In Asian Equity Markets indices declined in Wednesday morning trade following overnight losses on Wall Street. In Japan, the Nikkei 225 fell 1.35% in early trade as shares of convenience store chain FamilyMart declined more than 3%. The Topix also declined 1.36%. Over in South Korea, the Kospi declined 0.74%, with shares of Samsung Electronics falling more than 2%. The ASX 200 in Australia also shed 0.81% as almost all the sectors traded lower.
In Currency Markets the U.S. dollar managed to hold on to most of its overnight gains on Wednesday after investors scooped up safe-haven assets, including U.S. Treasuries, on lingering fears of a further escalation in the Sino-U.S. trade dispute. The euro edged up 0.1% to $1.1167, bouncing slightly after shedding nearly 0.3% during the previous session. The common currency remained not far off a near two-year low of $1.11055 brushed on Thursday.
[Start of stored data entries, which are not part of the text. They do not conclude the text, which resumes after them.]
-- ==== Sys2Proof/Proofs/Beams.lean ====
section
/-!
PROOFS. Source paths give back the region, block and cell they were built from (R19), and the places of the beams (R2).
-/
namespace Sys2Proof.Machine

open Sys2Proof

/-! ## Source paths (R19) -/

/-- The role bit of a source path lies above its region, so that it does not matter which module of a pair writes it. -/
theorem State.pathRegion_srcPath (s : State) {region block cell : Nat} (hr : region < 8) (hb : block < 16) (hc : cell < 256) :
    pathRegion (s.srcPath region block cell) = region := by
  simp only [pathRegion, bits, State.srcPath, Nat.shiftRight_eq_div_pow]
  split <;> omega

theorem State.pathBlock_srcPath (s : State) (region : Nat) {block cell : Nat} (hb : block < 16) (hc : cell < 256) :
    pathBlock (s.srcPath region block cell) = block := by
  simp only [pathBlock, bits, State.srcPath, Nat.shiftRight_eq_div_pow]
  split <;> omega

theorem State.pathCell_srcPath (s : State) (region block : Nat) {cell : Nat} (hc : cell < 256) :
    pathCell (s.srcPath region block cell) = cell := by
  simp only [pathCell, bits, State.srcPath, Nat.shiftRight_eq_div_pow]
  split <;> omega

/-! ## The streams of the beams (R2, R46) -/

/-- The stream of each of the 24 beams is a beam stream. -/
theorem beamStream_succ {n : Nat} (h : n < 24) : beamStream (n + 1) = true := by
  simp only [beamStream, Bool.and_eq_true, decide_eq_true_eq]
  omega

/-- The opcodes of the groups 0x10xx and 0x11xx belong to the beam streams. -/
theorem streamTakes_eq_beamStream (stream : Nat) {op : Nat} (h : op / 256 = 0x10 ∨ op / 256 = 0x11) :
    streamTakes stream op = beamStream stream := by
  have hop : ¬ op < 0x100 := by omega
  rw [streamTakes, if_neg hop]
  obtain h | h := h
  · simp only [h]
  · simp only [h]

/-- Settles O8: the place and the stream of a beam below 24 fit the fields of its source path and the range of the beam streams. -/
theorem beamsHaveTheirPlaces : Obligations.BeamsHaveTheirPlaces := by
  intro n hn
  have hblock : n / 4 < 16 := by omega
  have hcell : n % 4 < 256 := by omega
  refine ⟨fun s => ⟨?region, ?block, ?cell⟩, fun c hc => ?beam, fun op hop => ?takes⟩
  case region => exact s.pathRegion_srcPath (by decide) hblock hcell
  case block => exact s.pathBlock_srcPath 1 hblock hcell
  case cell => exact s.pathCell_srcPath 1 (n / 4) hcell
  case beam => rw [Ctx.beam, hc, Nat.add_sub_cancel]
  case takes => rw [streamTakes_eq_beamStream _ hop, beamStream_succ hn]

end Sys2Proof.Machine
end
The Australian dollar inched up to $0.6929, about 0.9% off a recent trough of $0.6865.
In Commodities Markets crude futures gained almost 1% on Tuesday after flooding throughout the Midwest constrained crude flow from the main U.S. storage hub in Cushing, Oklahoma. U.S. West Texas Intermediate (WTI) futures settled at $59.14 a barrel, up 51 cents, or 0.9%, from its close on Friday before the long Memorial Day holiday weekend. Meanwhile, Brent crude futures settled flat at $70.11 a barrel, after repeatedly veering above and below the $70-mark. Brent futures last week registered a decline of 4.5% and WTI slid by 6.4% for its biggest weekly loss since December.
In US Equity Markets stocks closed lower on Tuesday, with initial gains giving way to declines as the likelihood of a prolonged trade war between the United States and China once again kept risk appetite in check. The S&P 500 lost 0.85%, to 2,802.15 and the Nasdaq Composite fell 0.39%, to 7,607.35. FedEx Corp fell 0.93% after Huawei Technologies Co Ltd said it is reviewing its relationship with the U.S. package delivery company after FedEx diverted two parcels destined for Huawei addresses in Asia to the United States.
In Bond Markets concerns about the U.S.-China trade war and Italy's budget policy sent benchmark U.S. Treasury yields to their lowest levels since September 2017 on Tuesday and helped fuel demand for Treasury Department debt auctions. The safe haven bid for U.S. debt helped the Treasury sell $81 billion in two-year and five-year notes to strong demand, even with two-year yields near their lowest levels since February 2018 and five-year yields at the lowest since December 2017.